In this study, we developed a rapid, homogeneous colorimetric method based on copper sulfide Prussian blue/platinum (CuS@PB/Pt) NP composites for DA detection. The colorimetric performance of the NPs was improved by the addition of Pt. To effectively replace natural enzymes like horseradish peroxidase (HRP) in the chromogenic reaction between H2O2 and 3,3′,5,5′-tetramethylbenzidine (TMB), the CuS@PB/Pt NP composites were synthesized. DA successfully prevented the chromogenic reaction by oxidizing colorless TMB to blue oxidized TMB (ox-TMB), effectively turning off the colorimetric signals. This assay was validated for the detection of DA in human serum. This method provides a strategy for DA identification and may be suitable for practical application.

2. Materials and Methods

2.1. Reagents and Apparatus

The details are described in the Supplementary Materials.

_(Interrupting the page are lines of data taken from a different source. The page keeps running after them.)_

-- ==== Sys2Proof/Machine/Bundle.lean ====
section
/-! DEFINITION. The bundles of an image as the loader reads them (05, Bundles and encodings; 06 R169 to R188; 09, The
hand-off): every field that must be zero, every assignment of an op or fn, and the Max figure of each instruction. -/

namespace Sys2Proof
namespace Machine

/-- What the last slot of a bundle does to the flow (05, Control). -/
inductive Flow
  | next | branch (off : Nat) | jump (target : Nat) | call (target : Nat) | ret | loop (body count : Nat) (clamped : Bool)
  | exit (cost : Nat) | yield (target : Nat) | wait (fence : Bool)
deriving DecidableEq, Repr

/-- A hand-off instruction (09). -/
inductive Hand | set (op : BnSet) | arg (n use : Nat) | inp (slot len : Nat) (window : Bool) | out (slot len : Nat)
deriving DecidableEq, Repr

/-- One instruction as the loader sees it: Max cycles, record fetches, the Lmax of a DMA, whether it is an STG. -/
structure Item where
  cost  : Nat := 1
  fetch : Nat := 0
  dma   : Option Nat := none
  stg   : Bool := false
  hand  : Option Hand := none
  flow  : Flow := .next
deriving DecidableEq, Repr

/-- An instruction of a cost, where a condition on its fields holds. -/
def itemIf (ok : Bool) (cost : Nat) : Option Item := if ok then some { cost := cost } else none

/-- OPR (op 01h) by its fn. -/
def oprItem (w : BitVec 32) : Option Item :=
  let fn := bits w 10 5
  itemIf (bits w 4 0 == 0 && fn ≤ 0x15)
    (if 0x0C ≤ fn ∧ fn ≤ 0x0E then 3 else if fn = 0x0F ∨ fn = 0x10 then 34 else 1)

/-- SYS (op 1Ch) by its fn: DMAWAIT, FENCE.M, FENCE.D, TIME, RUNT, DLN, LEFT, DFR. -/
def sysItem (supv : Bool) (w : BitVec 32) : Option Item :=
  if bits w 4 0 ≠ 0 then none
  else
    match bits w 10 5 with
    | 0 => some { cost := 0, flow := .wait false }
    | 1 => some { cost := 0, flow := .wait true }
    | 2 => some { cost := 40 }
    | 3 | 4 | 5 | 6 => some { cost := 4 }
    | 7 => itemIf supv 4
    | _ => none

/-- EXIT (R144, R186): 24 cycles, and 32 more where the status clears the output. -/
def exitItem (w : BitVec 32) : Option Item :=
  match stOfCode (bits w 15 0) with
  | some st =>
    if exitOk st && bits w 20 16 == 0 then
      some { cost := 0, flow := .exit (if st = .authFail ∨ st = .rejectLimit then 56 else 24) }
    else none
  | none => none

/-- KEYLOAD and KEYOP (R169, R188). -/
def keyloadItem (w : BitVec 32) : Option Item :=
  if bits w 7 0 = 0 ∧ (bit w 14 = false ∨ bit w 13 = false) then some { cost := 600, fetch := 1 } else none
def keyopItem (w : BitVec 32) : Option Item :=
  itemIf (bits w 15 0 == 0 && (bits w 17 16 == 1 || (bits w 17 16 == 0 && bits w 25 21 == 0))) 1

/-- AES (R187, R188), with AES-256 figures. -/
def aesItem (w : BitVec 32) : Option Item :=
  let q := bit w 5
  let kd := bits w 13 12 == 2
  itemIf (bits w 4 0 == 0 && bits w 13 12 != 3 && !(kd && (q || bit w 17)) && (kd || bits w 11 7 == 0)
      && (!q || (bits w 25 22 % 4 == 0 && bits w 21 18 % 4 == 0)))
    (if bit w 17 then (if q then 34 else 16) else if q then 26 else 8)

/-- GF (R178): XTSDBL has no second operand. -/
def gfItem (w : BitVec 32) : Option Item :=
  itemIf (bits w 11 0 == 0 && (bits w 13 12 != 3 || bits w 17 14 == 0)) 2

/-- BOP (R179, R188). -/
def bopItem (w : BitVec 32) : Option Item :=
  let fn := bits w 12 9
  let q := bit w 13
  let d := bits w 25 22
  let a := bits w 21 18
  let b := bits w 17 14
  itemIf (fn ≤ 0x0A && (!q || ([0, 1, 2, 3, 7, 8].contains fn && d % 4 == 0 && a % 4 == 0 && b % 4 == 0))
      && (fn != 5 || d % 4 == 0) && (fn != 3 || a == 0) && ([0, 1, 6].contains fn || b == 0)
      && ([4, 9, 0x0A].contains fn || bits w 8 0 == 0))
    (if q ∨ fn = 5 then 2 else 1)

/-- HASH (R187, R188). -/
def hashItem (w : BitVec 32) : Option Item :=
  let mode := bits w 11 10
  let alg := bits w 15 12
  itemIf (bits w 5 0 == 0 && alg ≤ 0x0A && (mode != 3 || 5 ≤ alg) && (mode == 2 || bits w 9 6 == 0)
      && (mode == 0 || bits w 20 16 == 0))
    (if mode = 1 then 12 else 507)

/-- Max cycles of the hand-off instruction of an op: the manual states none, so it is left open. -/
def handCost (op : Nat) : Nat := Config.external 50 [op] % 64 + 1

/-- BNSET, BNARG, BNIN, BNOUT (09, The hand-off). -/
def handItem (w : BitVec 32) : Option Item :=
  let mk := fun (h : Hand) => some ({ cost := handCost (bits w 31 26), hand := some h } : Item)
  let len := 8 * (bits w 8 0 + 1)
  match bits w 31 26 with
  | 0x38 =>
    if bit w 25 then mk (.set (.slots (BitVec.ofNat 13 (bits w 24 12)).toFin (BitVec.ofNat 12 (bits w 11 0)).toFin))
    else if bits w 10 0 = 0 then
      mk (.set (.service (BitVec.ofNat 8 (bits w 24 17)).toFin (BitVec.ofNat 6 (bits w 16 11)).toFin))
    else none
  | 0x39 => if bits w 15 0 = 0 then mk (.arg (bits w 20 19) (bits w 18 16)) else none
  | 0x3A => mk (.inp (bits w 20 11) len (bit w 10))
  | _ => if bit w 10 then none else mk (.out (bits w 20 11) len)

/-- A one-slot instruction: none where R137 or R188 refuses its bits. -/
def slotItem (supv : Bool) (w : BitVec 32) : Option Item :=
  match bits w 31 26 with
  | 0x00 => itemIf (w == 0) 1
  | 0x01 => oprItem w
  | 0x02 | 0x03 | 0x04 | 0x05 => some {}
  | 0x06 => itemIf (bits w 15 8 == 0) 1
  | 0x07 | 0x08 => itemIf (bits w 20 18 == 0) 1
  | 0x0A | 0x0B | 0x0C | 0x0D | 0x0E | 0x0F | 0x10 | 0x11 => some { cost := 4 }
  | 0x12 | 0x13 => itemIf (!bit w 25) 4
  | 0x14 | 0x15 => itemIf (bits w 25 23 == 0) 6
  | 0x16 => some { cost := 212 }
  | 0x17 => some { cost := 212, stg := true }
  | 0x18 | 0x19 => itemIf (bits w 25 23 == 0) 214
  | 0x1A | 0x1B => if bit w 10 then none else some { cost := 2, dma := some (bits w 9 0 + 1) }
  | 0x1C => sysItem supv w
  | 0x1D => itemIf (supv && bits w 15 5 == 0) 4
  | 0x1E | 0x1F | 0x20 | 0x21 | 0x22 | 0x23 => some { cost := 0, flow := .branch (bits w 15 0) }
  | 0x24 => some { cost := 0, flow := .jump (bits w 25 0) }
  | 0x25 => some { cost := 0, flow := .call (bits w 25 0) }
  | 0x26 => some { cost := 0, flow := .ret }
  | 0x28 => exitItem w
  | 0x29 => some { cost := 0, flow := .yield (bits w 25 0) }
  | 0x2A => keyloadItem w
  | 0x2B => keyopItem w
  | 0x2C => aesItem w
  | 0x2D => gfItem w
  | 0x2E => bopItem w
  | 0x2F => itemIf (bits w 9 0 == 0) (if bit w 11 then 2 else 1)
  | 0x30 => hashItem w
  | 0x31 => itemIf (bits w 15 0 == 0) 2
  | 0x32 => if supv && bits w 12 0 == 0 then some { cost := 600, fetch := 1 } else none
  | 0x38 | 0x39 | 0x3A | 0x3B => handItem w
  | _ => none

/-- The instructions of two adjacent slots: a long instruction, or two short ones of which only a bundle's last slot may
control the flow or wait (R137). -/
def halfItems (supv last : Bool) (a b : BitVec 32) : Option (List Item) :=
  if bits a 31 26 = 0x09 then (if bits a 20 0 = 0 then some [{}] else none)
  else if bits a 31 26 = 0x27 then
    if last && bits a 8 0 == 0 && bits b 31 16 == 0 then
      some [{ cost := 0, flow := .loop (bits a 20 9 + 1) (bits b 15 0) (bits a 25 21 != 0) }]
    else none
  else
    match slotItem supv a, slotItem supv b with
    | some x, some y => if x.flow = .next ∧ (last = true ∨ y.flow = .next) then some [x, y] else none
    | _, _ => none

/-- The instructions of a bundle, none where the loader refuses it. -/
def bundleItems (supv : Bool) (l : List (BitVec 32)) : Option (List Item) :=
  match halfItems supv false (l.headD 0) ((l.drop 1).headD 0), halfItems supv true ((l.drop 2).headD 0) ((l.drop 3).headD 0) with
  | some x, some y => some (x ++ y)
  | _, _ => none

/-- Bundle k of an image. -/
def bundleAt (im : Image) (k : Nat) : Option (List Item) := bundleItems im.hdr.supv ((im.code.drop (4 * k)).take 4)

/-- What a bundle does to the flow. -/
def flowOf (l : List Item) : Flow := match l.getLast? with | some i => i.flow | none => .next

/-- Cycles of the last slot that count against the bundle limit: a wait's own time does not (R137). -/
def flowMax : Flow → Nat
  | .next | .wait _ => 0
  | .exit c => c
  | .yield _ => 24
  | _ => 2

/-- Max figures of a bundle's slots. -/
def bundleMax (l : List Item) : Nat := sumOf l (fun i => i.cost) + flowMax (flowOf l)

end Machine
end Sys2Proof
end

2.2. Synthesis of CuS@PB/Pt

The CuS NPs and CuS@PB composites were prepared using methods described by Qu et al. [38] and Li et al. [39], whereas the CuS@PB/Pt composite was prepared using a method described by Gong et al. [28]. The Supplementary Materials contain a detailed description of the preparation procedures.

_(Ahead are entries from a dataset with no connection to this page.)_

-- ==== Sys2Proof/Machine/Groups.lean ====
section
/-! DEFINITION. Custody groups (11): positions and roles, the coordinator, group state and its announcement, degraded status,
losses and repair, the custody schedule, and the share arithmetic over the order of edwards25519. -/

namespace Sys2Proof
namespace Machine

/-! ## Positions and roles (R306, R307, R317, R324) -/

/-- Positions of a group by place: A1 to Ah, then S1 to Sn, with their members. -/
def roleList (g : Group) : List Nat := descMembers g.desc

/-- The position of a place. -/
def posAt (d : GroupDesc) (i : Nat) : Pos :=
  if i < d.h then { active := true, ix := ⟨(i + 1) % 64, Nat.mod_lt _ (by decide)⟩ }
  else { active := false, ix := ⟨(i + 1 - d.h) % 64, Nat.mod_lt _ (by decide)⟩ }

/-- The place of a position, if the group has it. -/
def placeOf (d : GroupDesc) (p : Pos) : Option Nat :=
  if p.ix.val = 0 then none
  else if p.active then (if p.ix.val ≤ d.h then some (p.ix.val - 1) else none)
  else if p.ix.val ≤ d.n then some (d.h + p.ix.val - 1) else none

/-- The member of a place. -/
def memberAt (g : Group) (i : Nat) : Nat := (roleList g).getD i 0
/-- The state of a place. -/
def stateAt (g : Group) (i : Nat) : PosState := g.states.getD i .none
/-- A place whose position is lost, still or being rebuilt. -/
def lostAt (g : Group) (i : Nat) : Bool := stateAt g i != .confirmed && stateAt g i != .pending
/-- The group with the state of one place changed. -/
def withState (g : Group) (i : Nat) (st : PosState) : Group := { g with states := g.states.set i st }
/-- The place of the own position. -/
def ownPlace (g : Group) : Option Nat :=
  match g.own with
  | some p => placeOf g.desc p
  | none => none
/-- Position byte (11, Custody envelopes). -/
def posByte (p : Pos) : Nat := 128 * b2n p.active + p.ix.val
/-- The position of a byte. -/
def posOfByte (n : Nat) : Pos := { active := decide (128 ≤ n % 256), ix := ⟨n % 64, Nat.mod_lt _ (by decide)⟩ }
/-! ## Descriptors (R306, Creation) -/

/-- The members of places in a descriptor: 4 bytes each from an offset. -/
def descList (raw : BitVec 2048) (off n : Nat) : List Member :=
  (List.range n).map fun i => memberOf (bytesOf raw.toNat (off + 4 * i) 4)

/-- The descriptor that 256 bytes spell. -/
def descOf (raw : BitVec 2048) : GroupDesc :=
  let b := fun i => byteOf raw.toNat i
  { group := BitVec.ofNat 64 (bytesOf raw.toNat 8 8), h := b 16, n := b 17, k := b 18, f := b 19, e := b 20, rb := 16 * b 21, gexp := b 22,
    holders := descList raw 24 (min 8 (b 16)), shares := descList raw 56 (min 32 (b 17)) }

/-- The fields of a descriptor's 256 bytes. -/
def descFields (d : GroupDesc) : List (Nat × Nat) :=
  [(4, 0x474B5752), (2, 1), (2, 0), (8, d.group.toNat), (1, d.h), (1, d.n), (1, d.k), (1, d.f), (1, d.e), (1, d.rb / 16), (1, d.gexp), (1, 0)]
    ++ (List.range 8).map (fun i => (4, ((d.holders.map Fin.val).drop i).headD 0))
    ++ (List.range 32).map (fun i => (4, ((d.shares.map Fin.val).drop i).headD 0)) ++ [(72, 0)]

2.3. Colorimetric Detection of DA

In PBS buffer (0.01 M, pH = 7, 320 μL), different concentrations of DA aqueous solution were mixed with CuS@PB/Pt (1 mg/mL, 30 μL). Then, TMB (50 mM dissolved in ultrapure water, 110 μL) and H2O2 (50 mM, 50 μL) were added to the above solution. After 16 min of incubation at 45 °C, the mixture was subjected to UV-vis absorption spectroscopy to measure the absorbance. A calibration curve was prepared by plotting the absorbance at 652 nm as a function of the DA concentration (A = A0 − A, where A0 and A are the absorbance values at 652 nm in the absence and presence of DA, respectively). We took pictures immediately, and the RGB value of the color change of the reaction system was extracted using the built-in chromaticity extraction software (Color extractor, Android app market). The R value was used to quantitatively determine the DA concentration in the system. A portable smartphone colorimetric detection device was developed according to the method reported by Qu et al. [40]. We made a slight improvement by adding a cover to the device to avoid affecting the stability of the method due to a change in the light source. A schematic of the device is shown in Figure 1c.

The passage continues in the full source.